Seattle Children's Hospital: In Pursuit of an Opioid-Free Pediatric Ambulatory Surgery Center
Approximately 130 people die a day because of the opioid epidemic in the U.S. Surgery is now known to be a gateway to long term opioid use; 5 percent of adolescents and 7 percent of adults develop persistent opioid use following even minor surgery. Within 18 months, the perioperative team at Seattle Children's Bellevue Surgery Center were able to reduce perioperative opioid exposure for outpatient surgery to near zero. They did so by deploying an AI solution that enabled to team to learn and adapt their protocols from real-world data captured by their EHRs. Previously, it took years to complete even one cycle of change when adjusting clinical protocols, but now it takes weeks as this solution allows clinicians to see across patients in the EHR, rather than just doing a deep dive on one patient. This means when the team changed from opioids to alternative medications, they were instantly able to understand if it was an improvement.

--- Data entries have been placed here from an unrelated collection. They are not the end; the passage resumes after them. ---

/-! ### Commit and adoption (R99 to R101) -/

/-- The shadowed registers of R99 beside the coefficient slots. -/
def leSet : List Fld :=
  [F.LE_RATE_ESHIFT, F.LE_RAMP_STEP, F.LE_LL_SLOPE, F.LE_LL_TAU, F.LE_LL_EN, F.LE_NLGT_T1, F.LE_NLGT_T2, F.LE_NLGT2_T3,
   F.LE_NLGT2_HYS, F.LE_NLGG0_G0, F.LE_NLGG0_G1, F.LE_NLGG1_G2, F.LE_NLGG1_G3, F.LE_VIN_SRC, F.LE_VIN_EN, F.LE_VIN_VINK,
   F.LE_DFF_DFF, F.LE_CALCFG_PHASE, F.LE_CALCFG_PULSE, F.LE_CALCFG_EVERY]

/-- Coefficient slot `k` in force, as a signed value. -/
def World.coef (w : World) (r k : Nat) : Int := w.lfs F.LE_COEF_VALUE (32 * r + k)

/-- The form in force beneath a calibration. -/
def World.baseForm (w : World) (r : Nat) : Nat := ((w.rail r).calSaved).getD (w.lf F.LE_FORM_FORM r)

/-- A forecast that has not reached its final outcome (R100). -/
def World.outcomeOpen (w : World) (r : Nat) : Bool :=
  (w.inFlight r).any fun i => (w.fc i).st != .committed

/-- What refuses the pending LE set: LE_ERR.BADCFG or LE_ERR.INTENT (R100, R237). -/
def World.leRefused (w : World) (r : Nat) : Option Fld :=
  let form := w.f F.LE_FORM_FORM r
  let rounds := w.f F.LE_RATE_ROUNDS r
  let t1 := w.f F.LE_NLGT_T1 r
  let t2 := w.f F.LE_NLGT_T2 r
  let t3 := w.f F.LE_NLGT2_T3 r
  let step := w.f F.LE_RAMP_STEP r
  let changes := form != w.baseForm r || rounds != w.f F.LE_STAT_ROUNDS_NOW r
  if 7 ≤ form ∨ rounds < (roundsRange form).1 ∨ (roundsRange form).2 < rounds ∨ step = 0 ∨ 64 < step
      ∨ t2 < t1 ∨ t3 < t2 ∨ (w.fb F.LE_VIN_EN r ∧ w.f F.LE_VIN_VINK r < 256)
      ∨ (changes ∧ w.rstate r = rsCalibrating) then some F.LE_ERR_BADCFG
  else if changes && w.outcomeOpen r then some F.LE_ERR_INTENT
  else none

/-- DFF in force (R83). -/
def World.dff (w : World) (r : Nat) : Nat :=
  if w.lf F.LE_VIN_EN r = 1 then (w.engine r).dff else w.lf F.LE_DFF_DFF r

/-- A preset that the 48 bits of I do not hold: the manual states no result, so a free value. -/
def World.fitI (w : World) (e : Eng) : World × Eng :=
  if satS 48 e.i = e.i then (w, e)
  else
    let (w, v) := w.draw
    (w, { e with i := sx 48 v })

/-- The preset of R101 for a change from form `old` to form `new`; EH[0] holds the present error.  DESIGN CHOICE (log 95): the mean
lane duty of an on-time form is the on-time over PER, unlimited, and the one of a form that forms no words is the last that
was formed. -/
def World.preset (w : World) (r old new : Nat) (isum : Int) : World :=
  let e := w.engine r
  let u : Int := match edgeMode old with
    | .duty => w.fs F.LE_CMDNOW_CMD r
    | _ => e.meanU
  let dff : Int := w.dff r
  let h := { e with eh1 := e.eh0, eh2 := e.eh0 }
  let e' := match new with
    | 1 | 4 => { h with i := (u - rdiv (w.coef r 10 * dff) (2 ^ 24)) * 2 ^ 16, fh0 := 0, fh1 := 0 }
    | 6 | 7 => { h with i := u * 2 ^ 16, fh0 := 0, fh1 := 0 }
    | 2 | 5 => { h with i := isum * 2 ^ 16 }
    | 3 => { h with i := 0 }
    | _ => e
  let (w, e') := w.fitI e'
  w.setEngine r e'

/-- The form and the interval in force change; the grid of R77 follows. -/
def World.setForm (w : World) (r form rounds : Nat) : World :=
  let old := w.f F.LE_STAT_ROUNDS_NOW r
  let w := w.slf F.LE_FORM_FORM r form
  if rounds = old then w
  else
    let w := (w.sf F.LE_STAT_ROUNDS_NOW r rounds).slf F.LE_RATE_ROUNDS r rounds
    let t := rounds * 320
    w.when (w.updating r) fun w =>
      w.setEngine r { w.engine r with notBefore := nextOnGrid t 0 (w.clk.tk + max t (old * 320)) }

Stanford Children’s Health: Comprehensive Care from the Fetal Center Team
The Johnson Center for Pregnancy and Newborn Services at Stanford Children’s Health is exclusively focused on discovering ways to address the full range of disorders that may occur in the mother and fetus during pregnancy and gestation. The Fetal Center team experienced challenges with using a legacy application to track fetal status, and the unique functionality required does not currently exist in the industry standard EHR systems. Therefore, multiple clinical, business and IT teams at the health system partnered to develop their own application in-house, with the goal of replacing the legacy application, improving user experience, and optimizing clinical workflows. The application, named Puffin, has generated strong results, enabling the Stanford Medicine Fetal Center program to track critical information of complex pregnancies for maternal, fetal, and neonatal cases to provide comprehensive care. Puffin has also led to significant improvements in clinical workflows, including reducing duplicative documentation and improving patient specific outcome reviews.

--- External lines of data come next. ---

-- ==== Sys2Proof/Machine/RegBus.lean ====
section
/-! DEFINITION. The register space as the host and the cores reach it: which register an address names, what its fields
read, latching reads and their holding copies, what a write does by access type and by each register's own rule (R3, R7,
R8, R20, R22, R29 to R31, R200, R536 to R552). -/

namespace Sys2Proof.Machine

/-! ### Addresses (R30, R31, R536) -/

/-- The block of a byte offset in register space and the offset in it: 22 is the global block; none is reserved space. -/
def blockOf (o : Nat) : Option (Nat × Nat) :=
  if o < 0x10000 then some (22, o)
  else if o < 0x68000 then some ((o - 0x10000) / 0x4000, (o - 0x10000) % 0x4000)
  else none

/-- The instance of `g`, in the block of island `n`, that lies at byte offset `o` of the block. -/
def Reg.at (g : Reg) (n o : Nat) : Option Nat :=
  if o < g.off then none
  else
    let d := o - g.off
    ((List.range g.cnt).findSome? fun a =>
      if d < a * g.stride then none
      else
        let e := d - a * g.stride
        if g.cnt2 ≤ 1 then (if e = 0 then some a else none)
        else if e % g.stride2 = 0 ∧ e / g.stride2 < g.cnt2 then some (a * g.cnt2 + e / g.stride2) else none).map fun i =>
      (g.isl.findIdx fun x => x == n) * g.cnt * g.cnt2 + i

/-- The register at byte offset `o` of block `n`. -/
def regAt (n o : Nat) : Option (Reg × Nat) :=
  if o % 4 ≠ 0 then none else (islandRegs n).findSome? fun g => (g.at n o).map fun i => (g, i)

/-- The island that must run for block `n` to answer. -/
def blockIsl (n : Nat) : Nat := if n = 22 then 0 else n

/-- The byte offset in register space of instance `i` of a register. -/
def Reg.addr (g : Reg) (i : Nat) : Nat :=
  let per := g.cnt * max 1 g.cnt2
  let n := g.isl.getD (i / per) 22
  let k := i % per
  (if n = 22 then 0 else 0x10000 + 0x4000 * n) + g.off + k / max 1 g.cnt2 * g.stride + k % max 1 g.cnt2 * g.stride2

/-- Registers of absent rails and islands, the lock-step registers under SPLIT, and the unassigned word of level 0 before PD_BOOSTAMP
read 0 and ignore writes (R3, R8, R359, R447). -/
def World.regAbsent (w : World) (g : Reg) (i : Nat) : Bool :=
  let rail := [R.FC_RAILA, R.FC_RAILB, R.FC_RAILC, R.FC_RAILD, R.FC_RSTAT, R.SI_AVSLIM, R.EL_RACC_LO, R.EL_RACC_HI, R.EL_RUSED_LO,
    R.EL_RUSED_HI, R.EL_RLIM_LO, R.EL_RLIM_HI, R.EL_RWIN, R.EL_RRES_LO, R.EL_RRES_HI, R.EL_RSTAT]
  let isl := [R.EL_SACC_LO, R.EL_SACC_HI, R.EL_SPWR, R.PM_TRIM]
  (rail.any fun h => h.id == g.id && decide (w.nRails ≤ i)) || (isl.any fun h => h.id == g.id && w.absent i)
  || (g.id == R.PD_BOOSTAMP.id && i % 16 == 0)
  || (w.split && [R.LS_CFG, R.LS_STAT, R.LS_MCPC, R.LS_MCADDR].any fun h => h.id == g.id)

/-! ### What a register reads (R7, R8) -/

/-- DBG access is open in this life-cycle state (R297, R482). -/
def World.dbgOpen (w : World) : Bool :=
  let l := w.f F.LC_STATE_STATE 0
  l == 1 || l == 2 || l == 4 || (l == 3 && w.fb F.SEC_DBG_UNLOCKED 0)

/-- A condition of physical core `k` as its window shows it; a checker's window keeps its reset values (R330). -/
def World.cxShow (w : World) (rst : Nat) (f : Core → Nat) (k : Nat) : Nat :=
  if w.split || k % 2 == 0 then f (w.core (w.logical k)) else rst

/-- CX_STAT.STATE of a core (R270, R330). -/
def World.coreState (w : World) (c : Core) : Nat := if w.pwr.hold ≠ 0 ∧ (c.st = 1 ∨ c.st = 2) then 4 else c.st

/-- A mask of the numbers below `n` at which `p` holds. -/
def maskOf (n : Nat) (p : Nat → Bool) : Nat := ((idxs n p).map fun k => 2 ^ k).sum

/-- FC_ENTA.STATE codes (R140). -/
def FSt.code : FSt → Nat
  | .free => 0 | .wait => 1 | .run => 2 | .matched => 3 | .committed => 4 | .rolling => 5 | .passive => 6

The Harris Center for Mental Health and IDD: Connecting Law Enforcement with Mental Health Clinicians
Officers routinely respond to mental health calls with very limited expertise, which can often lead to negative outcomes associated with these interactions. As a result, a partnership between the Houston-based Harris County Sheriff Office (HCSO) and The Harris Center was implemented to improve response to calls involving a person with mental illness. The CORE program connects a law enforcement first responder with a mental health clinician using a tablet and HIPAA-compliant technology. There are 200 tablets distributed throughout HCSO, and direct impacts from the initiative include: 42 percent of such incidents were resolved on the scene with the patient remaining in the community; 58 percent resulted in transportation to hospitals; and in less than 2 percent of the time, the person was transported to jail or juvenile detention. What’s more, 86 percent of law enforcement partners themselves reported the clinician helped the officer de-escalate the consumer and 93 percent indicated the clinician helped them decide what course of action to take with the consumer.